### WORK TO COMPLETE
Exactly the lines starting at the line containing "(combPoison s lo" and ending at the line containing "mask of a gather or scatter. -/" are to be written out from the listing below, both included.

### MATERIAL TO PROCESS

-- ==== Sys2Proof/Machine/VecMem.lean ====
section
/-!
DEFINITION. The comb forms of VM: `vld`, `vst`, `vgat` and `vsct` (R164 to R168).
-/

namespace Sys2Proof.Machine

/-- R164: the offset of a contiguous form. -/
def blockOffset (c : Core) (w : BitVec 2) (x : BitVec 6) (i : BitVec 4) (l : Option Lend) : Int :=
  (readSource c x).bits.toInt + immSigned i l * (widthBits w / 8 : Nat)

/-- R166: `vld`. -/
def execVld (w : BitVec 2) (v c x : BitVec 6) (i : BitVec 4) (l : Option Lend) (s : State) :
    Host.Outcome State Fault Refusal :=
  .next (unguarded (srcOk x)
    (fun s =>
      let s := noteReads [sourceReg x] s
      if (readSource s.before x).poison then raiseFault codePoison 0 s
      else cellAccess c.toNat (blockOffset s.before w x i l) (widthBits w / 8) 32 false
        (fun lo s => landVector v.toNat 0 (widthBits w) (ofBytes (combRead s lo (widthBits w / 8)))
          (combPoison s lo (widthBits w / 8)) noFlags 3 [] s) s) s)

/-- R166: `vst`. -/
def execVst (w : BitVec 2) (v c x : BitVec 6) (i : BitVec 4) (l : Option Lend) (s : State) :
    Host.Outcome State Fault Refusal :=
  .next (unguarded (srcOk x)
    (fun s =>
      let s := noteReads [sourceReg x, .v v.toNat] s
      if (readSource s.before x).poison || poisonV s.before v.toNat then raiseFault codePoison 0 s
      else cellAccess c.toNat (blockOffset s.before w x i l) (widthBits w / 8) 32 true
        (fun lo s => combWrite lo (toBytes (widthBits w / 8) (readV s.before v.toNat).toNat) s) s) s)

/-- R90: the element bytes of a gather or scatter. -/
def gatherBytes (l : Lend) : Nat := 2 ^ (l.extractLsb' 0 2).toNat

/-- R90: the mask of a gather or scatter. -/
def gatherMask (l : Lend) : MaskUse := { n := (l.extractLsb' 2 3).toNat, zeroing := l.getLsbD 5 }

/-- R164: the offset of lane `j`. -/
def laneOffset (c : Core) (w : BitVec 2) (x : BitVec 6) (i : BitVec 4) (l : Lend) (j : Nat) : Int :=
  i.toInt * (widthBits w / 8 : Nat) + (lane (readV c x.toNat) (8 * gatherBytes l) j * gatherBytes l : Nat)

/-- R165: the first failing check, after poison, of a gather or scatter. -/
def gatherCheck (c : Core) (n : Nat) (offs : List Int) (z : Nat) (store : Bool) : Option (BitVec 8) :=
  let k := cellOf c n
  if !(if store then storable k.state else loadable k.state) then some codeCellState
  else if offs.any fun o => o < 0 || (k.size : Int) < o + z then some codeCellBounds
  else if !store && !offs.isEmpty && tagMismatch k && c.relief != codeSchedule then some codeSchedule
  else none

/-- The lanes of a gather or scatter that are active. -/
def gatherActive (c : Core) (w : BitVec 2) (l : Lend) : List Nat :=
  (List.range (widthBits w / (8 * gatherBytes l))).filter (laneActive c (gatherMask l))

/-- R167: `vgat`. -/
def execVgat (w : BitVec 2) (v c x : BitVec 6) (i : BitVec 4) (l : Lend) (s : State) : Host.Outcome State Fault Refusal :=
  let k := gatherMask l
  let z := gatherBytes l
  let act := gatherActive s.before w l
  let offs := act.map (laneOffset s.before w x i l)
  let regs := (if mergesDest k then [v.toNat] else []) ++ [x.toNat]
  .next (
    let s := noteReads [.m k.n] s
    if poisonV s.before x.toNat then raiseFault codePoison 0 (noteReads (regs.map Reg.v) s)
    else match gatherCheck s.before c.toNat offs z false with
    | some code => raiseFault code (cellAddr c.toNat) (noteReads (regs.map Reg.v) s)
    | none =>
      let base := (cellOf s.before c.toNat).base
      let s := offs.foldl (fun s o => noteCombWaits (base + o.toNat) z false s) s
      let s := if offs.isEmpty then s else clearCheck c.toNat s
      let rs := laneResults s.before k (8 * z) (widthBits w / (8 * z)) (readV s.before v.toNat)
        (fun j => { bits := ofBytes (combRead s (base + (laneOffset s.before w x i l j).toNat) z), flags := noFlags })
      let bad := offs.any fun o => combPoison s (base + o.toNat) z
      landVector v.toNat 0 (widthBits w) (packResults (8 * z) rs) (bad || anyPoisonV s.before regs) noFlags 5 regs s)

/-- R167: `vsct`; where active lanes share bytes the highest-numbered lane's remain. -/
def execVsct (w : BitVec 2) (v c x : BitVec 6) (i : BitVec 4) (l : Lend) (s : State) : Host.Outcome State Fault Refusal :=
  let z := gatherBytes l
  let act := gatherActive s.before w l
  let offs := act.map (laneOffset s.before w x i l)
  .next (
    let s := noteReads [.m (gatherMask l).n, .v x.toNat, .v v.toNat] s
    if anyPoisonV s.before [x.toNat, v.toNat] then raiseFault codePoison 0 s
    else match gatherCheck s.before c.toNat offs z true with
    | some code => raiseFault code (cellAddr c.toNat) s
    | none =>
      let base := (cellOf s.before c.toNat).base
      let s := offs.foldl (fun s o => noteCombWaits (base + o.toNat) z true s) s
      act.foldl (fun s j =>
        combWrite (base + (laneOffset s.before w x i l j).toNat)
          (toBytes z (lane (readV s.before v.toNat) (8 * z) j)) s) s)

end Sys2Proof.Machine
end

### COMPLETED EXERCISE
          (combPoison s lo (widthBits w / 8)) noFlags 3 [] s) s) s)

/-- R166: `vst`. -/
def execVst (w : BitVec 2) (v c x : BitVec 6) (i : BitVec 4) (l : Option Lend) (s : State) :
    Host.Outcome State Fault Refusal :=
  .next (unguarded (srcOk x)
    (fun s =>
      let s := noteReads [sourceReg x, .v v.toNat] s
      if (readSource s.before x).poison || poisonV s.before v.toNat then raiseFault codePoison 0 s
      else cellAccess c.toNat (blockOffset s.before w x i l) (widthBits w / 8) 32 true
        (fun lo s => combWrite lo (toBytes (widthBits w / 8) (readV s.before v.toNat).toNat) s) s) s)

/-- R90: the element bytes of a gather or scatter. -/
def gatherBytes (l : Lend) : Nat := 2 ^ (l.extractLsb' 0 2).toNat

/-- R90: the mask of a gather or scatter. -/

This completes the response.